Parallelization and Optimization of Numerical Methods in the Polaris(MD) Molecular Dynamics Software

Applicant

Prof. Dr. Martin Zacharias
Lehrstuhl für Theoretische Biophysik (T38)
TU München

Project Overview

Proteins are one of the most important building blocks of life. They are the machinery of the cell, controlling, regulating, and signalling almost all functions. Over 20,000 different proteins are encoded for in the human genome and an average human cell may contain billions of proteins. Understanding their complex behavior and interaction is critical to the development of new medicines and the prevention of afflictions such as Alzheimer’s Disease and cancer.

One step towards this understanding is in the computer simulation of proteins. These molecular dynamics (MD) simulations follow the individual motions of the atoms of a protein or proteins, calculating the forces between the atoms at each step and advancing their positions. In this way, the behavior of the proteins can be modeled and predicted. Simulations also provide a controlled environment to experiment with new systems in a way that is far simpler than in the laboratory.

Significant biological processes occur across many orders of magnitude in time, from nanoseconds to minutes, and molecular systems may range from a few tens of angstroms, to hundreds of nanometers in size. At the atomic level, this may constitute thousands to many millions of atoms. The environment also plays an important role and can easily contribute many more millions of atoms for an aqueous solution. It is therefore critical that simulation software is fast and can take full advantage of the computing resources available at today’s—and tomorrow’s—supercomputing centers.

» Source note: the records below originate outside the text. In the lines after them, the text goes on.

/-- A write of `size` bytes by a master (R11, R12, R29): to a register, to DRAM, or into a bus error. -/
def State.busWrite (s : State) (a size master : Nat) (w : Word) : State :=
  if !s.accessOk a size then s.busError master a
  else if s.inDram a then s.hartStore a ((leBytes 4 w.toNat).take size)
  else s.writeReg a w

/-- REGISTER_WRITE (R11, R12, R29): a write of `size` bytes by a master; a 64-bit write is two of them, lower address first. -/
def execRegisterWrite (addr : Nat) (size : Nat) (master : Fin 6) (w : Word) (s : State) : Host.Outcome State Fault Refusal :=
  .next (s.busWrite addr size master w)

/-- BUS_ERROR_READ (R11, R28, R29): a read that completes with a bus error; any other read is not this command. -/
def execBusErrorRead (addr : Nat) (size : Nat) (master : Fin 6) (s : State) : Host.Outcome State Fault Refusal :=
  .next (if s.accessOk addr size then s else s.busError master addr)

/-- GUARDED_VALUE_WRITE (R15): the value half of a guarded write; an address that is no guarded register is not this
command. -/
def execGuardedValueWrite (addr : Nat) (w : Word) (s : State) : Host.Outcome State Fault Refusal :=
  .next (match rowOf addr with
    | some r => if r.kind = .guarded then s.onWrite addr fun s => s.writeReg addr w else s
    | none => s)

end Sys2Proof.Machine
end

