-- ==== Sys2Proof/WellFormed.lean ====
section
/-! DEFINITION. Which commands a sender can send: operands whose type is wider than the manual's field, address or reading are
held to its range. -/
namespace Sys2Proof
open Sys2Proof.Machine

/-- A training outcome as R369 leaves one: a code of a step, a byte lane, eight results and references. -/
def TrainOutcome.wellFormed (o : TrainOutcome) : Bool :=
  decide (o.fail ≤ 7) && o.fail != 5 && o.fail != 6 && decide (o.lane < 8) && o.res.length == 8 && o.vref.length == 8

/-- Eight values of a byte, one a lane (R370). -/
def bytes8 (l : List Nat) : Bool := l.length == 8 && l.all fun x => decide (x < 256)

/-- The registers that LIMIT_WRITE writes (R298). -/
def motRegs : List Nat :=
  (List.range 16).flatMap fun m => [Reg.MOT_VMAX m, Reg.MOT_AMAX m, Reg.MOT_AEMG m]

/-- The command's operands lie in the ranges that the rule of its row gives them. -/
def Instr.wellFormed (i : Instr) : Bool :=
  match i with
  | .fastSupplyLost lost => decide (lost ≠ 0)
  | .wakeEvent src => decide (src ∈ [216, 217, 218, 240])
  | .bootSequence env => env.train1.wellFormed && env.train2.wellFormed
  | .takePoint cells => cells.all fun e => decide (e.addr < 1048576)
  | .outputDeadline mem cells => (mem.all fun e => decide (e.addr < 0x100000)) && (cells.all fun e => decide (e.addr < 1048576))
  | .guardedValueWrite addr _ => decide (addr % 8 = 0 ∧ addr < 2 ^ 36)
  | .localMemoryWrite addr _ => decide (addr % 4 = 0 ∧ Reg.CEN_MEM 0 ≤ addr ∧ addr < Reg.CEN_MEM 0 + 0x100000)
  | .cenLogCtrlWrite addr _ => decide (addr = Reg.CEN_LOG_CTRL ∨ addr = Reg.CEN_LOG_PAGE ∨ addr = Reg.CEN_LOG_SIZE ∨
      (addr % 4 = 0 ∧ Reg.CEN_LOG_SEL 0 ≤ addr ∧ addr < Reg.CEN_LOG_SEL 14))
  | .loupeCalibrationWrite addr _ => decide (addr % 4 = 0 ∧ addr / 0x1000000 = 0x10 ∧ addr / 0x10000 % 0x100 < 48 ∧ 0x2004 ≤ addr % 0x10000 ∧ addr % 0x10000 ≤ 0x2028)
  | .ringCtrlWrite addr _ => decide (addr % 4 = 0 ∧ (Reg.FLOG_CTRL ≤ addr ∧ addr < Reg.FLOG_CTRL + 0xC ∨
      Reg.RAW_CTRL 0 ≤ addr ∧ addr < Reg.RAW_CTRL 8 ∧ addr % 0x20 < 0xC))
  | .ringCntClr addr => decide (addr = Reg.FLOG_CTRL ∨ (Reg.RAW_CTRL 0 ≤ addr ∧ addr < Reg.RAW_CTRL 8 ∧ addr % 0x20 = 0))
  | .cellWindowWrite addr _ => decide (addr % 4 = 0 ∧ Reg.ALM_CELLS 0 ≤ addr ∧ addr < Reg.ALM_CELLS 0 + 0x400000)
  | .pairAlign partnerRate => decide (50000 ≤ partnerRate ∧ partnerRate ≤ 400000)
  | .limitWrite addr _ => motRegs.contains addr
  | .triggerWrite addr _ => decide (addr % 4 = 0 ∧ Reg.TRG_CFG 0 ≤ addr ∧ addr < Reg.TRG_CFG 8 ∧ addr % 0x20 < 0x18)
  | .jobMessageReceive _ addr port _ => decide (addr < 2 ^ 32 ∧ port < 65536)
  | .jobOpen id => id.all fun n => decide (n < 2 ^ 32)
  | .drcTrainingDone o => o.wellFormed
  | .dqsTracking rdDly wrDly => bytes8 rdDly && bytes8 wrDly
  | .irqArrival id => decide (1 ≤ id ∧ id ≤ 256)
  | .irqRoutingWrite addr _ => decide (addr % 4 = 0 ∧ 0x8000004 ≤ addr ∧ addr ≤ 0x8000400 ∨ addr % 0x100 = 0 ∧ 0x8004000 ≤ addr ∧ addr < 0x8004500)
  | .eventQueueFull e => decide (e.block < 256 ∧ e.unit < 256 ∧ e.kind < 16 ∧ e.code < 256)
  | .recorderSramWrite addr _ => decide (addr % 4 = 0 ∧ Reg.EVR_SRAM 0 ≤ addr ∧ addr < Reg.EVR_SRAM 0 + 0x10000)
  | .thermalSample readings _ => decide (readings.length = 24)
  | .thermalThresholdWrite addr _ => decide (addr = Reg.THM_WARN ∨ addr = Reg.THM_THROT ∨ addr = Reg.THM_RESTART)
  | .calTurnDone _ _ gain => decide (gain < 65536)
  | .chainTransferDone back => decide (back.length ≤ 256)
  | .registerWrite addr size _ _ => decide (addr < 2 ^ 36 ∧ (size = 1 ∨ size = 2 ∨ size = 4))
  | .busErrorRead addr size _ => decide (addr < 2 ^ 36 ∧ (size = 1 ∨ size = 2 ∨ size = 4 ∨ size = 8))
  | .rollSweepDone cells => cells.all fun e => decide (e.addr < 1048576)
  | .almanacXferDone cells => cells.all fun e => decide (e.addr < 1048576)
  | .jobRegrd cells => cells.all fun e => decide (e.addr < 1048576)
  | .mntRegrd cells => cells.all fun e => decide (e.addr < 1048576)
  | .aonPowerOn _ _ | .fastSuppliesValid | .fastSupplyTimeout | .vigilToBoot | .modeRequest _ | .requestBoot
  | .requestVigil | .requestService | .requestArmed | .requestExpose | .requestRecoat | .requestIdle | .requestPause
  | .requestResume | .requestAbandonLayer | .requestSafestop | .requestResync | .namedEdgeStart | .timStartArm _
  | .safeStopNAssert _ | .safeStopNRelease | .enterSafestop | .layerComplete | .pauseReached | .recoatComplete
  | .thermalShutdown | .thermalPowerDown | .leaseLost | .tickEdge | .zarTimeout _ | .segmentEnd _ | .leadInEnd _
  | .digestDivergence | .inputLatch | .loopMissLimit _ | .undrivenFieldLimit _ _ | .sysTickCfgWrite _
  | .bundleNextWrite _ | .bundleCheckDone | .motionLoadDone | .primingStart _ | .startScanDone | .primingEnd _
  | .startSegWrite _ _ | .leadinWrite _ _ | .segmentReadComplete _ | .claimReadComplete _ | .seStop _ | .seCntClr _
  | .driftCommit _ | .driftSetApply _ | .ipCntClr _ | .fmInval _ | .fmCrcWrite _ _ | .fieldMapValidationDone _
  | .slotEnable _ | .slotEnableDone _ | .slotDisable _ | .slotManual _ _ | .swapReq _ | .swapCheckDone _
  | .swapEffect _ | .cenCntClr | .cenLogCntClr | .imagerPacketReceive _ _ | .frameExtractionDone _ | .lpCntClr _
  | .almanacClear | .almanacClearDone | .almanacSave | .almanacRestore
  | .almCntClr | .zarCntClr | .facetBind _ _ | .facetTimingApply _ | .stripeDescriptorRead _ | .lineFetchComplete _
  | .fsyncEdge _ _ _ | .syncWindowClose _ | .facetCntClr _ | .przRateWrite _ | .pllRelockDone | .przEdgeDlyWrite _
  | .laneEnable _ _ | .laneTrain _ | .trainingFrameReceive _ _ _ _ | .trainingDone _ | .trainingTimeout _
  | .commaAlign _ _ _ | .alignmentLoss _ _ _ | .alignSlip _ | .laneCntClr _ | .uplinkFrameReceive _ _ | .laneLoss _
  | .mgmtRequest _ _ | .mgmtTimeout _ | .laneTest _ _ | .checkerLock _ _ _ | .injectBit _ | .injectCrc _
  | .injectCode _ | .pairEnWrite _ | .mlkTrain | .linkUp _ _ | .linkLost | .mlkCntClr | .tickFrameReceive _ _
  | .leaseExpiry | .takeover | .resyncCut | .snapshotFrameSend | .snapshotFrameReceive _ _ | .snapshotComplete
  | .resyncTimeout | .resyncComplete | .resyncFailed | .profileCycle | .targetWrite _ _ | .jmaxWrite _ _
  | .motPosWrite _ _ | .estop _ | .estopAll | .faultClear _ _ | .motCntClr | .switchEdge _ _ | .bridgeFault _
  | .coarseStep _ _ | .motionDelayEnd _ | .holdCurrent _ | .quadratureCount _ _ _ _ | .indexEdge _ _ _
  | .speedTimeout _ _ | .countGateEnd _ _ | .sincosSample _ _ _ _ | .ssiFrameDone _ _ _ _ _ _ | .encPosWrite _ _ _
  | .encPosRead _ _ | .encRearm _ | .encCfgWrite _ _ | .encCntClr _ | .emulationStep _ _ | .timNowRead _
  | .timeStep _ | .originWrite _ | .timCntClr | .rtcSync | .ethernetFrameReceive _ _ _ | .delayReqSend _ _
  | .ptpSlotLost _ _ | .parentWrite _ _ | .servoSrcWrite _ | .transmitFrame _ _ | .ethernetLinkChange _ _
  | .netCntClr | .triggerPulse _ | .jobClose | .jobStatus | .jobAlloc _ | .jobFree _ | .jobWrite | .jobRead
  | .jobName | .jobStartseg | .jobMode | .jobEvents | .jobRegwr | .sessionExpiry _ | .drcCfgWrite _
  | .drcTrainStart _ | .drcCntClr | .selfRefreshEntry | .selfRefreshExit | .portRegWrite _ _ | .dramGrant _ _ _
  | .iomInval _ | .iomInvalDone | .iomCtxRootWrite _ _ | .faultQueuePop | .iomCntClr | .irqClaim _ | .irqComplete _ _
  | .irqSwi _ | .irqClr _ | .irqCntClr | .hartStart _ | .hartWake _ | .hartSleep _ | .eventRecordWrite
  | .evrCtrlWrite _ | .evrCntClr | .maintFrameReceive _ _ | .mntInfo _ | .mntRead _ | .mntErase _ | .mntProg _
  | .mntCommit _ | .mntRevoke _ | .mntBoot | .mntEvents | .mntTxgo _ | .mntRxdone _ | .flashRead _
  | .flashErase _ | .flashProgram _ | .flashOpDone _ | .cfgKeyChange _ | .armKeyPulse _ _ | .armWindowExpire
  | .sealCheck _ | .sealClr _ | .pceilWrite _ _ | .svcCeilWrite _ | .throttleStepChange _ | .thmShutWrite _
  | .thmCntClr | .calTurn _ _ _ | .calCntClr | .rtcWrite _ | .vigilAlarm | .sinkFault _ _ | .lmpFclr | .lmpCntClr
  | .matrixRowPeriod _ | .matrixFrameStart _ | .matrixSwap | .chainGo _ | .armKeyAssert _ | .mntTxDone
  | .forwardedFrameEgress _ _ => true

end Sys2Proof
end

The aim of this proposal is to fund at least two students for one year. Paul Westphälinger has just completed his Master’s degree with Prof. Zacharias and Falko Späth, a computer science/engineering (CSE) student, is currently studying in the group. They will develop important extensions to the molecular dynamics software Polaris(MD) that will take advantage of the parallel and distributed supercomputing technology as well as accelerator cards such as GPUs and Intel MICs. These additions will allow larger and more complex protein simulations to be performed in more realistic environments, while at the same time maximizing the use of the computing resources.

Many other molecular dynamics packages, of course, exist such as Amber, Gromacs, and NAMD. The force-fields typically used with these programs are based on fixed-charge models that have been parameterized based on experimental data. These models allow very little flexibility to react to changes in the environment, as may happen, for example, during the folding of a protein. The parameterization may also capture unknown effects and properties within the data. This can make it challenging to understand simulation results as a consequence of the physical model.

It is largely recognized that a significant energy component that is missing from these standard force-fields is from induced polarization effects. As such, there is a great deal of research into developing models that can capture these effects and parameterizing these new force fields. Polarization is generally captured with one of three methods–fluctuating charges, the Drude model, and induced point dipoles –and variations of these methods are implemented in the above mentioned packages. Higher order multipole force fields are also being developed as part of the AMOEBA force field.

Polaris(MD) has been under development for 20 years by Dr. Michel Masella at the French Alternative Energies and Atomic Energy Commission (CEA) and is used by several groups within France, the United States, and now in Germany at the TUM. The key feature of Polaris(MD) is the implementation of an efficient, novel, induced-dipole polarization model for atoms and a polarizable coarse-grain water model. The model also includes important dispersion and repulsion terms and hydrogen bonding terms that are critical for realistic water behavior. In addition to the mathematical formulation, the parameters for the model have been exclusively derived from quantum computation. This avoids over constraining the model to a particular environment or structure.

One computation in particular that would benefit from this project is the simulation of the PMV capsid. This bacterial virus capsid contains over 500,000 atoms and is embedded in over 2 million water molecules. The computation will be run for about 10 ns of simulated time. This is a significant challenge as it tests the limits of the computational model in terms of the size of the problem and the length of time to be simulated.

The project will be coordinated by two PIs: Prof. Dr. Martin Zacharias of the Lehrstuhl für Biophysik Institute at TUM, and Dr. Jonathan Coles, a research associate in the same group. The student will be supervised by Jonathan Coles, who has degrees in Computer Science and Theoretical Astrophysics, as well as extensive experience developing high performance parallel scientific software. He is the second main developer of Polaris(MD) and responsible for the distributed parallelization of the code and the FMM implementation. The results of this project will therefore be merged with the main development branch.